For sellers, speed is also of the essence. The pool of potential buyers may shrink as mortgages become more expensive. And if you plan to finance your next home, you’ll want to act quickly to secure a favorable rate for yourself. Contact us today to discuss your options.
HOME PRICES KEEP CLIMBING
History shows that higher interest rates don’t necessarily translate to lower home prices. In fact, home prices rose 5% between 1980 and 1982, a period of significantly higher mortgage rates and inflation.
Forecasters expect that home prices will continue to go up throughout 2022, though likely at a slower pace than the 18.8% increase of the last 12 months. Bank of America predicts that prices will be up approximately 10% by the end of this year, while Fannie Mae estimates 11.2%.

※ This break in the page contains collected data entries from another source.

-- ==== Sys2Proof/Machine/State.lean ====
section
/-!
DEFINITION. The engine's whole state as plain data, the reasons a step can stop, and the state after
reset: the engine OFF, with mains not applied (Table 3.1), before any start.
-/

namespace Sys2Proof.Machine

/-- One lane's units 0x8 to 0xB (0xC to 0xF for lane B). -/
structure LaneSt where
  mode : ModeSt := {}
  head : HeadSt := {}
  pix  : PixSt := {}
  cal  : CalSt := {}
  till : TillSt := {}
  link : LinkSt := {}
  lrun : LinkRun := {}
  axis : AxisSt := {}
  arun : AxisRun := {}
  /-- calibration sets 0 to 3 as loaded or committed (02, 09), and versions waiting under R274 -/
  sets : List CalSet := List.replicate 4 {}
  next : List (Nat × CalSet) := []
  /-- lines of the run: the one in exposure and the one in readout (R219 to R221) -/
  exposing : Option LineCtx := none
  reading  : Option LineCtx := none
  /-- the gate closed in this line cycle, whose line has been given up: it stays closed to its end (R219) -/
  shut     : Bool := false
  /-- TSC of the line start of a line whose exposure has been given up in this line cycle (R154, Table 12.11) -/
  unexposed : Option Nat := none
  /-- output lines of the run begun so far: the number of the next line -/
  nextLine : Nat := 0
  /-- binning: sensor line within its group of the next line (R245) -/
  sub      : Nat := 0
  /-- capture decided for the line cycle that begins next (R314 ff) -/
  capture  : Bool := false
  /-- the next captured line follows a seam, dropped lines, an abandoned line (R347) -/
  afterSeam : Bool := false
  afterGap  : Bool := false
  resumed   : Bool := false
  /-- a SMOULDER entry is due at the next boundary, with its SEAM cause mask (R117, R118) -/
  stopMask  : Option Nat := none
  /-- the binning group in progress: its first line, with what its sensor lines add (R246) -/
  group    : Option LineCtx := none
  /-- SEAM frames owed before the next line this link carries (R351, R370) -/
  owedSeams : List (List Nat) := []
  /-- number of the last line of the run that has a slot -/
  lastNum  : Option Nat := none
  deriving DecidableEq, Repr

/-- The engine and the queue of commands that wait. -/
structure State where
  /-- BLX-2416 (true) or BLX-1416 (00) -/
  twoLanes : Bool := true
  power    : PowerSt := {}
  pins     : PinSt := {}
  sys      : SysSt := {}
  log      : LogSt := {}
  flash    : FlashSt := {}
  ledger   : LedgerStatus := {}
  /-- the Ledger shadow (00, glossary); its defaults stand before any load -/
  shadow   : Ledger := {}
  clk      : ClkSt := {}
  pwr      : PwrSt := {}
  hist     : PwrHist := {}
  mem      : MemSt := {}
  /-- the banked memory's words, two bytes each (R6, R280) -/
  bank     : List Host.Cell := []
  tmr      : TmrSt := {}
  hk       : HkSt := {}
  lux      : LuxSt := {}
  laneA    : LaneSt := {}
  laneB    : LaneSt := {}
  /-- the model's own field: how many free values have been taken (assumption log 7) -/
  free     : Nat := 0
  /-- commands waiting, first in first out -/
  pending  : List Instr := []
  deriving DecidableEq, Repr

/-- Reasons a run can stop with a fault. No rule of the manual stops the engine, so no meaning raises one. -/
inductive Fault where
  /-- Raised by nobody: every command has an effect, or none, in every state. Safe. -/
  | unreachable
  deriving DecidableEq, Repr

/-- Reasons a command can be refused by the model. -/
inductive Refusal where
  /-- Raised by an arm of `exec` whose command has no meaning yet. Safe: the run stops. -/
  | notModelled (mnemonic : String)
  deriving DecidableEq, Repr

/-- The engine in OFF before mains is applied: nothing powered, nothing retained (Table 3.1), U20 erased,
and no command waiting. Every register holds the reset value of its field table, or the value that
assumption log 4 names. -/
def State.reset : State := {}

end Sys2Proof.Machine
end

In addition to limited supply and a race to beat rising mortgage rates, home values are also climbing because of positive economic indicators, like low unemployment. Plus, rents are soaring–up 17% from a year ago–which is prompting more first-time homebuyers to enter the market. Add to that the continued popularity of remote work, and it’s easy to see why property prices continue to surge.
However, it’s not all bad news for prospective homebuyers. Economists expect that as mortgage rates rise, the rate of appreciation will continue to taper, though the effect may be gradual.
“Eventually mortgage rates will slow down home prices,” according to Ken Johnson, an economist at Florida Atlantic University interviewed by Marketwatch. “We should not see rapid upticks in prices as mortgage rates rise.” Forecasters agree—Fannie Mae expects price increases to slow to 4.2% in 2023.
What does it mean for you?
While the pace of appreciation is likely to decrease next year, home prices show no signs of going down. However, current labor shortages are leading to higher salaries and better job opportunities for many workers. You may find that your income growth outpaces home prices, making homeownership more affordable for you in the future.
For homeowners, the outlook’s even brighter. You could find yourself sitting on a nice pile of equity.
INVENTORY REMAINS EXTREMELY LOW
As noted, one of the largest hurdles to homeownership is a lack of inventory. According to a February 2022 report by Realtor.com, there’s an expanding gap between household formation and home construction, which has resulted in a nationwide shortage of 5.8 million housing units.
The origins of this shortage date back to the 2008 housing crisis, during which crashing home values led contractors to stop building new properties—a trend that has not been fully reversed.
That decline in home construction also resulted in a decrease in the number of home building professionals, a trend that was exacerbated by job losses during the COVID-19 pandemic. Now, many builders are limited by their ability to find qualified labor.
Another major challenge is a staggering increase in the cost of materials. Pandemic-related supply chain shortages have been a significant driver, with home building material costs rising on average 20% on a year-over-year basis. The price of framing lumber alone has tripled since August 2021.
These trends add tens of thousands of dollars to the cost of a typical home. Factors like a lack of buildable land in many areas, restrictive zoning, and a shortage of developers are also contributing to the issue.
Most homebuying experts agree that the lack of inventory is the primary factor driving rising housing prices and unprecedented competition for homes. With available housing units near four-decade lows, the end of the current housing boom is not yet in sight.
What does it mean for you?
Prospective buyers should be prepared to compete for a home, since low inventory can lead to multiple offers. Y ou may also need to expand your search parameters.
For sellers, the picture is rosier. In this strong market, your home may be worth more than you realize.